Researcher(s)
Date of Talk
Bio
Rasoul is an experienced scholar working interdisciplinary and multidisciplinary in computer science, and economics, and interested and well experienced in several topics such as multi- agent systems, game theory, economic mechanism design (social functions, double auctions, VCG mechanisms, matching theory, order books, etc.), decentralized economic.
Abstract
In "cryptographic security", the security is a result of cryptographic primitives (hash functions, asymmetric cryptography, etc.) but in "game-theoretic security" the security is a consequence of disincentivizing malicious users. In this talk, we compare cryptographic protocol design and economic mechanism design. A cryptographic protocol is a finite sequence of messages between two or more agents. Cryptographic protocols are designed to provide us with security goals such as secrecy, authentication, key agreement, non-repudiation, anonymity, etc. An economic mechanism design is a multi-agent algorithm or a set of rules to incentivize and disincentivize rational (self- interest) individuals to follow certain policies.
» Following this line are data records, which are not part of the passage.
-- ==== Sys2Proof/Laws/State.lean ====
section
/-! SUPPORT. One lemma for each field of the state under each named update, true by unfolding: no later proof unfolds a
record update. -/

namespace Sys2Proof.Machine

/-! ## Replacing one part of the machine -/

@[simp] theorem State.withC_c (s : State) (k : Ctx) : (s.withC k).c = k := rfl
@[simp] theorem State.withC_c2 (s : State) (k : Ctx) : (s.withC k).c2 = s.c2 := rfl
@[simp] theorem State.withC_slot1 (s : State) (k : Ctx) : (s.withC k).slot1 = s.slot1 := rfl
@[simp] theorem State.withC_grp (s : State) (k : Ctx) : (s.withC k).grp = s.grp := rfl
@[simp] theorem State.withC_core (s : State) (k : Ctx) : (s.withC k).core = s.core := rfl
@[simp] theorem State.withC_pkg (s : State) (k : Ctx) : (s.withC k).pkg = s.pkg := rfl
@[simp] theorem State.withC_agenda (s : State) (k : Ctx) : (s.withC k).agenda = s.agenda := rfl
@[simp] theorem State.withC_tick (s : State) (k : Ctx) : (s.withC k).tick = s.tick := rfl
@[simp] theorem State.withCore_c (s : State) (k : Core) : (s.withCore k).c = s.c := rfl
@[simp] theorem State.withCore_c2 (s : State) (k : Core) : (s.withCore k).c2 = s.c2 := rfl
@[simp] theorem State.withCore_slot1 (s : State) (k : Core) : (s.withCore k).slot1 = s.slot1 := rfl
@[simp] theorem State.withCore_grp (s : State) (k : Core) : (s.withCore k).grp = s.grp := rfl
@[simp] theorem State.withCore_core (s : State) (k : Core) : (s.withCore k).core = k := rfl
@[simp] theorem State.withCore_pkg (s : State) (k : Core) : (s.withCore k).pkg = s.pkg := rfl
@[simp] theorem State.withCore_agenda (s : State) (k : Core) : (s.withCore k).agenda = s.agenda := rfl
@[simp] theorem State.withCore_tick (s : State) (k : Core) : (s.withCore k).tick = s.tick := rfl
@[simp] theorem State.withPkg_c (s : State) (p : Pkg) : (s.withPkg p).c = s.c := rfl
@[simp] theorem State.withPkg_c2 (s : State) (p : Pkg) : (s.withPkg p).c2 = s.c2 := rfl
@[simp] theorem State.withPkg_slot1 (s : State) (p : Pkg) : (s.withPkg p).slot1 = s.slot1 := rfl
@[simp] theorem State.withPkg_grp (s : State) (p : Pkg) : (s.withPkg p).grp = s.grp := rfl
@[simp] theorem State.withPkg_core (s : State) (p : Pkg) : (s.withPkg p).core = s.core := rfl
@[simp] theorem State.withPkg_pkg (s : State) (p : Pkg) : (s.withPkg p).pkg = p := rfl
@[simp] theorem State.withPkg_agenda (s : State) (p : Pkg) : (s.withPkg p).agenda = s.agenda := rfl
@[simp] theorem State.withPkg_tick (s : State) (p : Pkg) : (s.withPkg p).tick = s.tick := rfl

/-! ## Scheduling, emitting, issuing, buffering and waiting -/

@[simp] theorem emit_c2 (s : State) : (emit s).c2 = s.c2 := rfl
@[simp] theorem emit_slot1 (s : State) : (emit s).slot1 = s.slot1 := rfl
@[simp] theorem emit_grp (s : State) : (emit s).grp = s.grp := rfl
@[simp] theorem emit_core (s : State) : (emit s).core = s.core := rfl
@[simp] theorem emit_pkg (s : State) : (emit s).pkg = s.pkg := rfl
@[simp] theorem emit_agenda (s : State) : (emit s).agenda = s.agenda := rfl
@[simp] theorem emit_tick (s : State) : (emit s).tick = s.tick := rfl
@[simp] theorem issueOp_c2 (o : MemOp) (s : State) : (issueOp o s).c2 = s.c2 := rfl
@[simp] theorem issueOp_slot1 (o : MemOp) (s : State) : (issueOp o s).slot1 = s.slot1 := rfl
@[simp] theorem issueOp_grp (o : MemOp) (s : State) : (issueOp o s).grp = s.grp := rfl
@[simp] theorem issueOp_core (o : MemOp) (s : State) : (issueOp o s).core = s.core := rfl
@[simp] theorem issueOp_pkg (o : MemOp) (s : State) : (issueOp o s).pkg = s.pkg := rfl
@[simp] theorem issueOp_agenda (o : MemOp) (s : State) : (issueOp o s).agenda = s.agenda := rfl
@[simp] theorem issueOp_tick (o : MemOp) (s : State) : (issueOp o s).tick = s.tick := rfl
@[simp] theorem buffer_c2 (b : Buffered) (s : State) : (buffer b s).c2 = s.c2 := rfl
@[simp] theorem buffer_slot1 (b : Buffered) (s : State) : (buffer b s).slot1 = s.slot1 := rfl
@[simp] theorem buffer_grp (b : Buffered) (s : State) : (buffer b s).grp = s.grp := rfl
@[simp] theorem buffer_core (b : Buffered) (s : State) : (buffer b s).core = s.core := rfl
@[simp] theorem buffer_pkg (b : Buffered) (s : State) : (buffer b s).pkg = s.pkg := rfl
@[simp] theorem buffer_agenda (b : Buffered) (s : State) : (buffer b s).agenda = s.agenda := rfl
@[simp] theorem buffer_tick (b : Buffered) (s : State) : (buffer b s).tick = s.tick := rfl
@[simp] theorem waitFor_c2 (w : Wait) (s : State) : (waitFor w s).c2 = s.c2 := rfl
@[simp] theorem waitFor_slot1 (w : Wait) (s : State) : (waitFor w s).slot1 = s.slot1 := rfl
@[simp] theorem waitFor_grp (w : Wait) (s : State) : (waitFor w s).grp = s.grp := rfl
@[simp] theorem waitFor_core (w : Wait) (s : State) : (waitFor w s).core = s.core := rfl
@[simp] theorem waitFor_pkg (w : Wait) (s : State) : (waitFor w s).pkg = s.pkg := rfl
@[simp] theorem waitFor_agenda (w : Wait) (s : State) : (waitFor w s).agenda = s.agenda := rfl
@[simp] theorem waitFor_tick (w : Wait) (s : State) : (waitFor w s).tick = s.tick := rfl
@[simp] theorem sched_c2 (e : Eff) (l : Nat) (s : State) : (sched e l s).c2 = s.c2 := rfl
@[simp] theorem sched_slot1 (e : Eff) (l : Nat) (s : State) : (sched e l s).slot1 = s.slot1 := rfl
@[simp] theorem sched_grp (e : Eff) (l : Nat) (s : State) : (sched e l s).grp = s.grp := rfl
@[simp] theorem sched_core (e : Eff) (l : Nat) (s : State) : (sched e l s).core = s.core := rfl
@[simp] theorem sched_pkg (e : Eff) (l : Nat) (s : State) : (sched e l s).pkg = s.pkg := rfl
@[simp] theorem sched_agenda (e : Eff) (l : Nat) (s : State) : (sched e l s).agenda = s.agenda := rfl
@[simp] theorem sched_tick (e : Eff) (l : Nat) (s : State) : (sched e l s).tick = s.tick := rfl

@[simp] theorem sched_a (e : Eff) (l : Nat) (s : State) : (sched e l s).c.a = s.c.a := rfl
@[simp] theorem sched_gc (e : Eff) (l : Nat) (s : State) : (sched e l s).c.gc = s.c.gc := rfl
@[simp] theorem sched_id (e : Eff) (l : Nat) (s : State) : (sched e l s).c.id = s.c.id := rfl
@[simp] theorem sched_ops (e : Eff) (l : Nat) (s : State) : (sched e l s).c.ops = s.c.ops := rfl
@[simp] theorem sched_latch (e : Eff) (l : Nat) (s : State) : (sched e l s).c.latch = s.c.latch := rfl
@[simp] theorem sched_buf (e : Eff) (l : Nat) (s : State) : (sched e l s).c.buf = s.c.buf := rfl
@[simp] theorem sched_pend (e : Eff) (l : Nat) (s : State) : (sched e l s).c.pend = s.c.pend ++ [⟨s.c.gc + l, e⟩] := rfl
@[simp] theorem emit_a (s : State) : (emit s).c.a = s.c.a := rfl
@[simp] theorem emit_gc (s : State) : (emit s).c.gc = s.c.gc := rfl
@[simp] theorem emit_id (s : State) : (emit s).c.id = s.c.id := rfl
@[simp] theorem emit_ops (s : State) : (emit s).c.ops = s.c.ops := rfl
@[simp] theorem emit_latch (s : State) : (emit s).c.latch = s.c.latch := rfl
@[simp] theorem emit_pend (s : State) : (emit s).c.pend = s.c.pend := rfl
@[simp] theorem emit_buf (s : State) : (emit s).c.buf = s.c.buf := rfl
@[simp] theorem emit_emitted (s : State) : (emit s).c.emitted = true := rfl
@[simp] theorem issueOp_a (o : MemOp) (s : State) : (issueOp o s).c.a = s.c.a := rfl
@[simp] theorem issueOp_pend (o : MemOp) (s : State) : (issueOp o s).c.pend = s.c.pend := rfl
@[simp] theorem issueOp_ops (o : MemOp) (s : State) : (issueOp o s).c.ops = s.c.ops ++ [o] := rfl
@[simp] theorem issueOp_buf (o : MemOp) (s : State) : (issueOp o s).c.buf = s.c.buf := rfl
@[simp] theorem buffer_a (b : Buffered) (s : State) : (buffer b s).c.a = s.c.a := rfl
@[simp] theorem buffer_pend (b : Buffered) (s : State) : (buffer b s).c.pend = s.c.pend := rfl
@[simp] theorem buffer_ops (b : Buffered) (s : State) : (buffer b s).c.ops = s.c.ops := rfl
@[simp] theorem buffer_buf (b : Buffered) (s : State) : (buffer b s).c.buf = s.c.buf ++ [b] := rfl
@[simp] theorem waitFor_a (w : Wait) (s : State) : (waitFor w s).c.a = s.c.a := rfl
@[simp] theorem waitFor_pend (w : Wait) (s : State) : (waitFor w s).c.pend = s.c.pend := rfl
@[simp] theorem waitFor_waits (w : Wait) (s : State) : (waitFor w s).c.waits = s.c.waits ++ [w] := rfl
@[simp] theorem waitFor_ops (w : Wait) (s : State) : (waitFor w s).c.ops = s.c.ops := rfl

end Sys2Proof.Machine
end

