/-! Token merge. -/

/-- A merge record: the handle, N, RCNT, rows of one FP32 element, and the pitches. -/
def mergeBytes (h n rcnt : Nat) : List Byte :=
  bytesOf 4 h ++ bytesOf 4 0x100 ++ bytesOf 4 0x200 ++ bytesOf 4 0 ++ bytesOf 2 n ++ bytesOf 2 rcnt ++ bytesOf 2 1 ++ bytesOf 2 0
    ++ bytesOf 4 4 ++ bytesOf 4 4
def recordOf (u : TmUse) (bk : Bool) (s : State) : Option (MergeRec × Nat) :=
  match record 64 0 64 s with
  | .error _ => none
  | .ok b => match mergeRec u b with
    | .error _ => none
    | .ok r => match rowsAt r.src r.sp r.row r.n bk s with
      | .error _ => none
      | .ok src => if okay (mergeAligned r) then some (r, src) else none
def mergeOf (h : W32) (n rcnt : Nat) : MergeRec := ⟨h, 0x100, 0x200, 0, n, rcnt, 1, .fp32, 4, 4⟩
/-- Map slot 0, of four tokens, and AS as given. -/
def mapping (pending : Bool) (b : List Byte) (s : State) : State :=
  let s := regioned s
  s.withCore { s.core with
    as := putCells [] (cellsAt 0 b)
    maps := [(0, ⟨7, some s.c.id.ctxid, pending, 4, 4, 1, true⟩)]
    mapData := [⟨0, 7, [0, 1, 2, 3], [1, 1, 1, 1], []⟩] }
def mapsFull (s : State) : State :=
  s.withCore { s.core with maps := (List.range 8).map (fun i => (i, ⟨7, some 9, false, 4, 4, 1, true⟩)) }
theorem witness_TokenMergeResults_match :
    let fresh := mapping false (mergeBytes 0 4 1) up
    let s := mapping false (mergeBytes 7 4 1) up
    guardOn 0 s = true ∧ canRead .zero s = true ∧ recordOf .pair true fresh = some (mergeOf 0 4 1, 0x100)
      ∧ recordOf .pair false (mapping false (mergeBytes 0 1 0) up) = some (mergeOf 0 1 0, 0x100)
      ∧ freeMapSlot (mapsFull fresh) = none ∧ okay (engineReady false s) = true
      ∧ s.c.tmq.length < 8 ∧ awaits s.c (.reg 1) = false ∧ recordOf .pair true s = some (mergeOf 7 4 1, 0x100)
      ∧ mapOf 7 s = some 0 ∧ mapOf 8 s = none ∧ (mapSlot s.core 0).pending = false ∧ (mapSlot s.core 0).nc = 4
      ∧ (mapSlot (mapping true [] up).core 0).pending = true := by decide +kernel
theorem witness_TokenMergeResults_merge :
    let s := mapping true (mergeBytes 0 4 0) up
    let ready := mapping false (mergeBytes 0 4 0) up
    guardOn 0 s = true ∧ canRead2 (.reg 1) .zero s = true ∧ recordOf (.merge true) true s = some (mergeOf 0 4 0, 0x100)
      ∧ recordOf (.merge false) true s = some (mergeOf 0 4 0, 0x100) ∧ recordOf .restore true s = some (mergeOf 0 4 0, 0x100)
      ∧ mapOf 7 s = some 0 ∧ mapOf 0 s = none ∧ (mapSlot s.core 0).pending = true
      ∧ destRows (.merge true) 7 4 s = 3 ∧ destRows (.merge true) 8 4 s = 2 ∧ destRows .restore 8 4 s = 4
      ∧ okay (rowsAt 0x300000 4 4 2 true s) = false ∧ okay (rowsAt 0x200 4 4 (4 - 1) true s) = true ∧ okay (rowsAt 0 0 (4 * (4 - 1)) 1 true s) = true
      ∧ okay (rowsAt 0x200 4 4 4 true ready) = true ∧ (mapSlot ready.core 0).pending = false ∧ okay (engineReady false s) = true
      ∧ (1 : Nat) % 64 ≠ 0 ∧ okay (rowsAt 0 0 (imageBytes 4 4) 1 true ready) = true ∧ canRead (.reg 1) s = true := by decide +kernel
theorem witness_TokenMergeResults_fill :
    let image := spillImage [0, 0, 1] [2, 1]
    let s := mapping false image up
    let bad := spillImage [0, 0, 1] [1, 1]
    s.c.tmq = [] ∧ okay (record 64 0 64 s) = true ∧ imageHead [] = none ∧ imageHead image = some (3, 2)
      ∧ okay (record 64 0 (imageBytes 3 2) s) = true ∧ imageMap bad = none ∧ imageMap image = some ([0, 0, 1], [2, 1])
      ∧ freeMapSlot (mapsFull s) = none ∧ okay (imageAt 0 64 s) = true ∧ okay (imageAt 0 (imageBytes 3 2) s) = true
      ∧ (atStart s).c.tmq = [] := by decide +kernel
/-- Which slots the other cores of the grove hold is a free value: where they hold none, slot 1 is the lowest FREE one. -/
theorem witness_TokenMergeResults_free (h : ∀ i, Config.slotHeld 0 i = false) : freeMapSlot (mapping false [] up) = some 1 := by
  have ht : (mapping false [] up).tick = 0 := by decide +kernel
  have hf : (fun i => (mapSlot (mapping false [] up).core i).owner.isNone && !Config.slotHeld (mapping false [] up).tick i)
      = fun i => (mapSlot (mapping false [] up).core i).owner.isNone := by
    funext i
    rw [ht, h i]
    exact Bool.and_true _
  unfold freeMapSlot
  rw [hf]
  decide +kernel
def merging (k : TmKind) (gen : W16) (s : State) : State :=
  let s := mapping false [] s
  s.withC { s.c with tmq := [⟨0, 0, gen, k⟩] }
theorem witness_TokenMergeWork :
    let s := merging (.spill 0) 7 up
    s.c.tmq = [⟨0, 0, 7, .spill 0⟩] ∧ mapData s.core 0 7 = some ⟨0, 7, [0, 1, 2, 3], [1, 1, 1, 1], []⟩ ∧ mapData s.core 0 8 = none
      ∧ up.c.tmq = [] ∧ up.c2.tmq = [] ∧ (∀ e' ∈ [(0, 1)], e'.1 = 0 → e' = (0, 1)) ∧ (∀ e' ∈ [(0, 1)], e'.1 ≠ 1)
      ∧ [0, 0, 1].length = [1, 1, 1].length ∧ (∀ p ∈ [0, 0, 1], p < 2)
      ∧ vGuard 0 up ≠ 0 ∧ vtOf (0 : W64) = .fp32 ∧ vtOf (1 : W64) ≠ .fp32 ∧ canReadV (.reg 1) up = true
      ∧ awaitsV up.c (.reg 1) = false ∧ isSto (0 : W64) = false := by decide +kernel
/-- A matching of four tokens that keeps one edge merges the two of largest score: 0 and 1 have the same direction. -/
theorem test_merge_pos : mergePos [(0, 1)] 4 = [0, 0, 1, 2] := by decide
theorem test_merge_sizes : mergeSizes [0, 0, 1, 2] [1, 1, 1, 1] 3 = [2, 1, 1] := by decide
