-- ==== Sys2Proof/Machine/Tail.lean ====
section
/-! DEFINITION. The tail-byte packer and the uop `TAIL` (44_tail.md). -/

namespace Sys2Proof.Machine

/-- The bytes `s[0] | s[1] << 8 | ...`, byte `j` of the whole at bits `8j+7:8j` (R161); `j` is the first byte's index. -/
def packBytes : Nat → List Byte → Word
  | _, [] => 0
  | j, b :: bs => (b.setWidth 64 <<< (8 * j)) ||| packBytes (j + 1) bs

/-- `PACK(s, L)` (R161): the length byte at bits 63:56, leftover byte `j` at bits `8j+7:8j`, the rest zero
(90_conflicts.md C2). -/
def pack (s : List Byte) (L : Nat) : Word := (BitVec.ofNat 64 (L % 256) <<< 56) ||| packBytes 0 s

/-- `TAIL` (R163); it reads `widx`, which equals `nwords` here (R27), and leaves it unchanged. -/
def execTail (s : State) : Host.Outcome State Fault Refusal :=
  andThen (readLatched s) fun l =>
  andThen (readWidx s) fun _ =>
  andThen (memRead .msg (8 * l.nwords) l.left s) fun bs =>
  andThen (readLanes s) fun v =>
  .next ((s.setLanes (some (compress v (pack bs l.msgLen)))).setPhase phaseFin)

end Sys2Proof.Machine
end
Economic mechanisms are designed to discover price in auctions, aggregate preferences in social choice functions, share resources based on Shapley value, match two sides of markets, etc., to provide fairness and efficiency regarding incentive compatibility. Blockchain is a decentralized ledger that works because of both cryptographic and game- theoretic security. We discuss consensus mechanisms from a game theoretic perspective regarding participants as rational players; how rational participants allocate their computational power? How they choose to continue a fork? How they select to join to a pool? How a pool manager shares the rewards among participants? etc. We introduce a set of axioms that a consensus mechanism should fulfill. We study the incentive compatibility of the Proof of Work consensus mechanism to moderate selfish mining, block withholding, pool hopping, etc. We also study the incentive compatibility of the Proof of Stake consensus mechanism for nothing-at-stake, grinding attack, etc.